Data items
☆ ☆ ☆ ☆ ☆

/-- `vslideup vd, va, sb` (R141). -/
def execVslideup (d a b : Reg) (k : BitVec 3) (w : BitVec 1) (s : State) : Res :=
  s.permute d a none (bit1 w) (fun h r =>
    let o := (h.rd b).toNat
    ((h.everyActive k).filter (fun e => decide (o ≤ e))).map (fun e => (e, r (e - o)))) (fun _ h => h)

/-- `vslidedn vd, va, sb` (R141). -/
def execVslidedn (d a b : Reg) (k : BitVec 3) (w : BitVec 1) (s : State) : Res :=
  s.permute d a none (bit1 w) (fun h r =>
    let o := (h.rd b).toNat
    (h.everyActive k).map (fun e => (e, if e + o < h.vl then r (e + o) else 0))) (fun _ h => h)

/-- `vgath vd, va, vb` (R141). -/
def execVgath (d a b : Reg) (k : BitVec 3) (w x : BitVec 1) (s : State) : Res :=
  s.permute d a (some (b, bit1 x)) (bit1 w) (fun h r =>
    let i := h.elems b
    (h.everyActive k).map (fun e => (e, if i e < h.vl then r (i e) else 0))) (fun _ h => h)

/-- A list of active elements with their places in it. -/
def places (l : List Nat) : List (Nat × Nat) := l.zipIdx

/-- `vcomp vd, va, sb`: the active elements packed, and their count in s[b], at VL = 0 too (R141), where no stream element
faults. -/
def execVcomp (d a b : Reg) (k : BitVec 3) (w : BitVec 1) (s : State) : Res :=
  s.permute d a none (bit1 w) (fun h r => (places (h.everyActive k)).map (fun p => (p.2, r p.1)))
    (fun h0 h => if h0.limit.isSome then h else h.wr b (BitVec.ofNat 64 (h0.everyActive k).length))

/-- `vexpd vd, va`: the k-th active element receives element k (R141). -/
def execVexpd (d a : Reg) (k : BitVec 3) (w : BitVec 1) (s : State) : Res :=
  s.permute d a none (bit1 w) (fun h r => (places (h.everyActive k)).map (fun p => (p.1, r p.2))) (fun _ h => h)

/-- An instruction that writes vd in vd's own configuration from no vector source (R141). -/
def State.fill (s : State) (d : Reg) (k : BitVec 3) (intOnly : Bool) (f : Nat → Nat) : Res :=
  let h := s.hart
  let t := h.ty d
  let g := h.grp d
  s.vector
    { ill := !h.opOk d h.reach, tile := none, mism := t.cls == .untagged || (intOnly && !t.isInt), srcs := []
      dsts := [{ reg := d.toNat, grp := g, cfg := none, len := h.vl }], sends := h.active k t.w, lanewise := true, w := t.w }
    (fun s =>
      let s := s.putResults d g t none ((s.hart.active k t.w).map (fun e => (e, f e % 2 ^ t.w, 0)))
      s.done s.hart)

/-- `vbcast vd, sb` (R141). -/
def execVbcast (d b : Reg) (k : BitVec 3) (s : State) : Res := s.fill d k false (fun _ => (s.hart.rd b).toNat)

/-- `vidx vd` (R141). -/
def execVidx (d : Reg) (k : BitVec 3) (s : State) : Res := s.fill d k true (fun e => e)

/-! ## Reductions -/

/-- The reductions of R142. -/
inductive ROp where
  | sum | max | min
  deriving DecidableEq, Repr

/-- The identity of a reduction as a raw element (R117). -/
def ROp.identity (op : ROp) (t : Ty) (mode : Nat) : Nat :=
  match op, t.cls with
  | .sum, .flt => if mode = RDN then 0 else 2 ^ (t.w - 1)
  | .sum, _ => 0
  | .max, .flt => (fmtOf t.tag).maxCode + 1 + 2 ^ (t.w - 1)
  | .min, .flt => (fmtOf t.tag).maxCode + 1
  | .max, _ => wrap t.w t.lo
  | .min, _ => wrap t.w t.hi

/-- One step of a reduction on raw elements with the flags so far (R143). -/
def ROp.join (op : ROp) (t : Ty) (mode : Nat) (x y : Nat × Nat) : Nat × Nat :=
  let (r, fl) := match op with
    | .sum => EOp.compute .add t t t mode 0 x.1 y.1 0
    | .max => minMax true t x.1 y.1
    | .min => minMax false t x.1 y.1
  (r, fl ||| x.2 ||| y.2)

/-- An element entering a reduction, widened exactly (R123, R143). -/
def widenElem (t rt : Ty) (x : Nat) : Nat × Nat :=
  if t = rt then (x, 0)
  else match t.cls with
    | .flt =>
      let v := t.value x
      let (r, fl) := rt.fit RNE 0 v
      (r, fl ||| flagIf v.isSnan fINVALID)
    | _ => (wrap rt.w (t.int x), 0)
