-- ==== Sys2Proof/Machine/VectorMemory.lean ====
section
/-! DEFINITION. Vector loads and stores (R161 to R173), vector atomics (R183 to R185), accumulation windows (R186 to
R190), position translation (R191, R192), streams (R174 to R180), and `wait`, `vfull` and `vempty` (R181, R182). -/

namespace Sys2Proof.Machine

/-! ## Element places -/

/-- Where an element lies: a byte address and a bit offset within its byte (R162). -/
structure Place where
  va : BitVec 64
  bit : Nat
  deriving DecidableEq, Repr

/-- The place `o` bits above a base address (R162). -/
def placeAt (base : BitVec 64) (o : Nat) : Place := { va := base + BitVec.ofNat 64 (o / 8), bit := o % 8 }

/-- Bytes an element of `w` bits touches. -/
def Place.bytes (p : Place) (w : Nat) : Nat := (p.bit + w + 7) / 8

/-- The checks of R344 on an element: its physical bytes' places, or its fault. -/
def State.reach (s : State) (acc : Acc) (w : Nat) (p : Place) : Except Flt (List Phys) :=
  if 8 ≤ w then
    if windowEnd ≤ p.va.toNat then .error ⟨cPage, acc.detail, p.va⟩
    else if p.bit ≠ 0 then .error ⟨cAlign, 0, p.va⟩
    else (s.access s.hart acc (w / 8) p.va).map (fun q => [q])
  else
    if p.bytes w ≤ 1 then (s.access s.hart acc 1 p.va).map (fun q => [q])
    else (s.both s.hart (s.access s.hart acc 1 p.va) (s.access s.hart acc 1 (p.va + 1))).map (fun q => [q.1, q.2])

/-- The held stores of the lane in whose turn the hart is (R209). -/
def Hart.laneHeld (h : Hart) : List LaneStore :=
  match h.lane, h.sect with
  | some l, some q => (match q.lanes.find? (fun x => x.idx == l) with
    | some x => x.held
    | none => [])
  | _, _ => []

/-- A byte of memory as a lane's own held stores leave it, newest first. -/
def heldByte (l : List LaneStore) (pa : Nat) : Option Nat :=
  l.reverse.findSome? (fun x =>
    if x.pa ≤ pa ∧ pa < x.pa + x.size then some (x.value.toNat / 2 ^ (8 * (pa - x.pa)) % 256) else none)

/-- `n` bytes of stream S1, a lane's own held stores first (R194, R209). -/
def State.see1 (s : State) (q : Phys) (n : Nat) : Nat :=
  let raw := s.load s.hart 1 false q.pa n
  let held := s.hart.laneHeld
  if held.isEmpty then raw
  else packNat 8 ((List.range n).map (fun i => (heldByte held (q.pa + i)).getD (elemAt raw 8 i)))

/-- The value that a replica made by the focused hart's launch keeps of an element (R169, R211). -/
def State.replica (s : State) (pa n : Nat) : Option Nat :=
  (s.replicas.find? (fun r => decide (r.seq = s.hart.id.seq ∧ r.pa = pa ∧ r.size = n))).map (fun r => r.value)

/-- An element of whole bytes in stream S1; `rep` lets a replica supply it (R169). -/
def State.seeElem (s : State) (rep : Bool) (q : Phys) (n : Nat) : Nat :=
  if rep && s.fromReplica then (s.replica q.pa n).getD (s.see1 q n) else s.see1 q n

/-- A `.rep` load has read an element from its location: the replica keeps that value (R169). One that came from a store not yet
performed is no value of the location, and no replica keeps it (R202, R209). -/
def State.keepReplica (s : State) (q : Phys) (n v : Nat) : State :=
  if (s.fromReplica ∧ (s.replica q.pa n).isSome) ∨ memRead s.mem q.pa n ≠ v then s
  else { s with replicas := { seq := s.hart.id.seq, pa := q.pa, size := n, value := v }
    :: s.replicas.filter (fun r => !decide (r.seq = s.hart.id.seq ∧ r.pa = q.pa ∧ r.size = n)) }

☆ ☆ ☆ ☆ ☆

Copy word for word the stretch of entries above from the line that has "else 2 ^ (t.w - 1)" through the line that has "structure Place where", both ends included, and nothing outside it.

  | .sum, .flt => if mode = RDN then 0 else 2 ^ (t.w - 1)
  | .sum, _ => 0
  | .max, .flt => (fmtOf t.tag).maxCode + 1 + 2 ^ (t.w - 1)
  | .min, .flt => (fmtOf t.tag).maxCode + 1
  | .max, _ => wrap t.w t.lo
  | .min, _ => wrap t.w t.hi

/-- One step of a reduction on raw elements with the flags so far (R143). -/
def ROp.join (op : ROp) (t : Ty) (mode : Nat) (x y : Nat × Nat) : Nat × Nat :=
  let (r, fl) := match op with
    | .sum => EOp.compute .add t t t mode 0 x.1 y.1 0
    | .max => minMax true t x.1 y.1
    | .min => minMax false t x.1 y.1
  (r, fl ||| x.2 ||| y.2)

/-- An element entering a reduction, widened exactly (R123, R143). -/
def widenElem (t rt : Ty) (x : Nat) : Nat × Nat :=
  if t = rt then (x, 0)
  else match t.cls with
    | .flt =>
      let v := t.value x
      let (r, fl) := rt.fit RNE 0 v
      (r, fl ||| flagIf v.isSnan fINVALID)
    | _ => (wrap rt.w (t.int x), 0)
-- ==== Sys2Proof/Machine/VectorMemory.lean ====
section
/-! DEFINITION. Vector loads and stores (R161 to R173), vector atomics (R183 to R185), accumulation windows (R186 to
R190), position translation (R191, R192), streams (R174 to R180), and `wait`, `vfull` and `vempty` (R181, R182). -/

namespace Sys2Proof.Machine

/-! ## Element places -/

/-- Where an element lies: a byte address and a bit offset within its byte (R162). -/
structure Place where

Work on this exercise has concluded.